## Information:
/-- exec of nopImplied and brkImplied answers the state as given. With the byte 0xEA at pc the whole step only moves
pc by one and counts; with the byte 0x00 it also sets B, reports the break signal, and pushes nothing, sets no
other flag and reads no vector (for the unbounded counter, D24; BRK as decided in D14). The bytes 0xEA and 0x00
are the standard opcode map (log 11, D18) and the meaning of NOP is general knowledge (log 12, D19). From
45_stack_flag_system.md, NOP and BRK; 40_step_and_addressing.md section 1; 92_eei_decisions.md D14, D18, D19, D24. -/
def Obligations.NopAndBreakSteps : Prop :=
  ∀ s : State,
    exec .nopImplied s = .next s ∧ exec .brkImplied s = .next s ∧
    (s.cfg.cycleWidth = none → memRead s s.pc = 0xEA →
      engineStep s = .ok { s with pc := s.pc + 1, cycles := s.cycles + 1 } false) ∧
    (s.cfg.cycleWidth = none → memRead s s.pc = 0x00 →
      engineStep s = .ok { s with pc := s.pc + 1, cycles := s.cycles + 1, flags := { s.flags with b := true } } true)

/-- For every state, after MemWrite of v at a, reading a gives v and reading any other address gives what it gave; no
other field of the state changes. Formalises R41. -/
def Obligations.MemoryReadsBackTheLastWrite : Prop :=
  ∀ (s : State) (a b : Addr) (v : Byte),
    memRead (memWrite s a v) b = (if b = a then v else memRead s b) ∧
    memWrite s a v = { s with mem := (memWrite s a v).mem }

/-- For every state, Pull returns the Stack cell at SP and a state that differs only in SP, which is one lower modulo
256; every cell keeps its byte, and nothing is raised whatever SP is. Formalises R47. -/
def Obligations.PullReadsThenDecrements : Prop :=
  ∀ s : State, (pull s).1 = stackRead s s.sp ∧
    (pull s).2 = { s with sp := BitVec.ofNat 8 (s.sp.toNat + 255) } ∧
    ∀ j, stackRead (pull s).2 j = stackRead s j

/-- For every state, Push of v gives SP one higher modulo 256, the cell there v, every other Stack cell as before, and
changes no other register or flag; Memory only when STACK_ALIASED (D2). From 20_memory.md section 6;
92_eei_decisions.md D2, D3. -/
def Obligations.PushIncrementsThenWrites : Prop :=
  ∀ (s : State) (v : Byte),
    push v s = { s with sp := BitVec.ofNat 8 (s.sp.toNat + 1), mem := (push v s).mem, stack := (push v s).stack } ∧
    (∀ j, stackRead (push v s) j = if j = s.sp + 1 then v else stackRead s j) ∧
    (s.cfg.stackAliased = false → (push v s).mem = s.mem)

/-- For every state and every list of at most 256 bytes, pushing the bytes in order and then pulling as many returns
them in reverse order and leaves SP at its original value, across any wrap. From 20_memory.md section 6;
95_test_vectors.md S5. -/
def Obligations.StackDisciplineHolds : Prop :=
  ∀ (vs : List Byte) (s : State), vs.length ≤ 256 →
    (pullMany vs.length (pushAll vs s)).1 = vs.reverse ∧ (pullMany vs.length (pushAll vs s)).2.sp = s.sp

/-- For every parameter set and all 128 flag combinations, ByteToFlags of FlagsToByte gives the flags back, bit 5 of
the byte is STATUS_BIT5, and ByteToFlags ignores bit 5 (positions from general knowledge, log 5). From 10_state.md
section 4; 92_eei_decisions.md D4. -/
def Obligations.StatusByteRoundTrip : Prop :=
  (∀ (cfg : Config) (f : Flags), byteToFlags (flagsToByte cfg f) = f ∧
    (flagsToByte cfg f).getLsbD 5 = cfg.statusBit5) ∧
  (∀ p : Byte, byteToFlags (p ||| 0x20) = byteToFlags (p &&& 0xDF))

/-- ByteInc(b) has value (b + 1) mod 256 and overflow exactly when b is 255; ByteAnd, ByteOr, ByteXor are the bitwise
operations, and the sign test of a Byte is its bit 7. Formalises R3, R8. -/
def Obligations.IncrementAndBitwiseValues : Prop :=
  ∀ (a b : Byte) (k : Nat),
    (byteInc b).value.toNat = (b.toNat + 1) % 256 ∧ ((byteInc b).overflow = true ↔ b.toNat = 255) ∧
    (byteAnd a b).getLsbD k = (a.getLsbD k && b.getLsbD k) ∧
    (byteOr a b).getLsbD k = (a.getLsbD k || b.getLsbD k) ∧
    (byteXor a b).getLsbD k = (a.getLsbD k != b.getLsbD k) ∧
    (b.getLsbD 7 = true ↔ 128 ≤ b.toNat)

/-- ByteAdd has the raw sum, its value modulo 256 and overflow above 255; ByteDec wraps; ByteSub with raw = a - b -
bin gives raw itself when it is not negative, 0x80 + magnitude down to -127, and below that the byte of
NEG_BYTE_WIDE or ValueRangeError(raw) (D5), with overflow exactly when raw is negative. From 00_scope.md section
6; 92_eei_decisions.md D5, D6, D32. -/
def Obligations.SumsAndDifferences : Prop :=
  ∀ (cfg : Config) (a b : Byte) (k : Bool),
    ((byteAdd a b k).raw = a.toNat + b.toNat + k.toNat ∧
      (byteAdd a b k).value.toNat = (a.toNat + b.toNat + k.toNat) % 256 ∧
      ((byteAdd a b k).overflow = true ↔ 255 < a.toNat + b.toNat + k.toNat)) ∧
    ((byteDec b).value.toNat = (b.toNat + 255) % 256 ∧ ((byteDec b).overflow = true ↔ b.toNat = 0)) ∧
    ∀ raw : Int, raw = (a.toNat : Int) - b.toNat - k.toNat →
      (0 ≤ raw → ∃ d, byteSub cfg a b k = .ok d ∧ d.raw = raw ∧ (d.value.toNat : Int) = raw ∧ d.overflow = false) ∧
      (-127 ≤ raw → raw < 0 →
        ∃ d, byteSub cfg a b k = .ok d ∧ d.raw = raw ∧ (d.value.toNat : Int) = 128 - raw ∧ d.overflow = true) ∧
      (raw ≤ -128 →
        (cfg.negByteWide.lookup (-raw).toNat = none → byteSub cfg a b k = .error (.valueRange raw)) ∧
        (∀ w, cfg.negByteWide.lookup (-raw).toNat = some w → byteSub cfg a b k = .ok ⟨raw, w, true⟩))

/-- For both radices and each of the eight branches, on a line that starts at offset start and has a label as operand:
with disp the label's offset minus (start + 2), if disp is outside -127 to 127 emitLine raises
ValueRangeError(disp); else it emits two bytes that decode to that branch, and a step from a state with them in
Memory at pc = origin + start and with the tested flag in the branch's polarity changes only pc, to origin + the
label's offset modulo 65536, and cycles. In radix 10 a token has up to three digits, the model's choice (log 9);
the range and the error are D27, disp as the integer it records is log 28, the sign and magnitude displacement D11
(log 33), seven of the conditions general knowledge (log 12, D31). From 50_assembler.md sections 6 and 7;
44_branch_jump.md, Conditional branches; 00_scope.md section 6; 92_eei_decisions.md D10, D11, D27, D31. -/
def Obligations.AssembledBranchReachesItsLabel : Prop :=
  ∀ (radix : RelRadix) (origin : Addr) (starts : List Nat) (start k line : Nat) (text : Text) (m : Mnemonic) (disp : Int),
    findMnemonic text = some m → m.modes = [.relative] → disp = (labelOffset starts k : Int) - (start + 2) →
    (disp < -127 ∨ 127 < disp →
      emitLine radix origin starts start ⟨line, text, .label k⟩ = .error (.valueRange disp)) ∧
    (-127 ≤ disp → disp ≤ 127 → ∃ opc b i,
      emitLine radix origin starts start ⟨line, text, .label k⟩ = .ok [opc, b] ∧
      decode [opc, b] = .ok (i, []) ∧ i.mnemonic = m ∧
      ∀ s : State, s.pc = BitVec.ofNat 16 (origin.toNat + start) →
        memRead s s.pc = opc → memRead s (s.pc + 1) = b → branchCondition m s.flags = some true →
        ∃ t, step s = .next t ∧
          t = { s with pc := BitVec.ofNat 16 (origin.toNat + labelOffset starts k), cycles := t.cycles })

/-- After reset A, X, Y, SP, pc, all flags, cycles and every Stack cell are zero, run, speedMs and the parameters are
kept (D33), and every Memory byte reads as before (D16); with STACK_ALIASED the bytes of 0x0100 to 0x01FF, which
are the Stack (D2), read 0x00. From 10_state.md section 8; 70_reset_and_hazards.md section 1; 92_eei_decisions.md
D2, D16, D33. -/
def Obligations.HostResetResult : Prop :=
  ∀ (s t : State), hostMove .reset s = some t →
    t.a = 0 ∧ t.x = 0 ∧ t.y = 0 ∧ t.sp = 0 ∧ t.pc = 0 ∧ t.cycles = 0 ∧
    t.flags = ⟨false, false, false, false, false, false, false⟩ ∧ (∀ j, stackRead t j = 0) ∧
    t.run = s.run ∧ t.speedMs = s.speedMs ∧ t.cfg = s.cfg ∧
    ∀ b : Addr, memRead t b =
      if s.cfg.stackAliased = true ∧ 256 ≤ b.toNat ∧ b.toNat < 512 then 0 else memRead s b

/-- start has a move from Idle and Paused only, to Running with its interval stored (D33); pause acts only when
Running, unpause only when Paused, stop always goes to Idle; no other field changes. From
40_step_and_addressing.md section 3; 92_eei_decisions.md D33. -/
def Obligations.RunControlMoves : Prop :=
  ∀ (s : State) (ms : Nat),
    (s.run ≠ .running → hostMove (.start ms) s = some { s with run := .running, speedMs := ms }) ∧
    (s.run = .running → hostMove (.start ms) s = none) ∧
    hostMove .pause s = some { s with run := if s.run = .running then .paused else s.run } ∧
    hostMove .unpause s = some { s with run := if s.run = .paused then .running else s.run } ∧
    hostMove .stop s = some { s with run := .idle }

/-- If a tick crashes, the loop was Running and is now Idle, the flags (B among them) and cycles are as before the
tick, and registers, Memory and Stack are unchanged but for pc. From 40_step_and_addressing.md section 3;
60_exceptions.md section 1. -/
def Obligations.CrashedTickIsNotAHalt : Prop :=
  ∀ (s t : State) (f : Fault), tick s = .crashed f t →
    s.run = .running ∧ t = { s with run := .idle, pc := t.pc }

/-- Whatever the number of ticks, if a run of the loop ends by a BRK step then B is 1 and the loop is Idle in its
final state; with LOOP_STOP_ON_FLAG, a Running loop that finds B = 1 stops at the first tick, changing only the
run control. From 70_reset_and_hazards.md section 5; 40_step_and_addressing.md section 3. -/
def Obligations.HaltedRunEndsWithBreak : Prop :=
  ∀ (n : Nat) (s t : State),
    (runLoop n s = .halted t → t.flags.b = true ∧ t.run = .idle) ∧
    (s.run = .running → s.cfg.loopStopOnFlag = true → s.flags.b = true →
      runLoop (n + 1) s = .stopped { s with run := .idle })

## What you will do:
Going through the entries above line by line, work out how many lines include the word "stackAliased". Only the number is required.

## Solution for this task:
2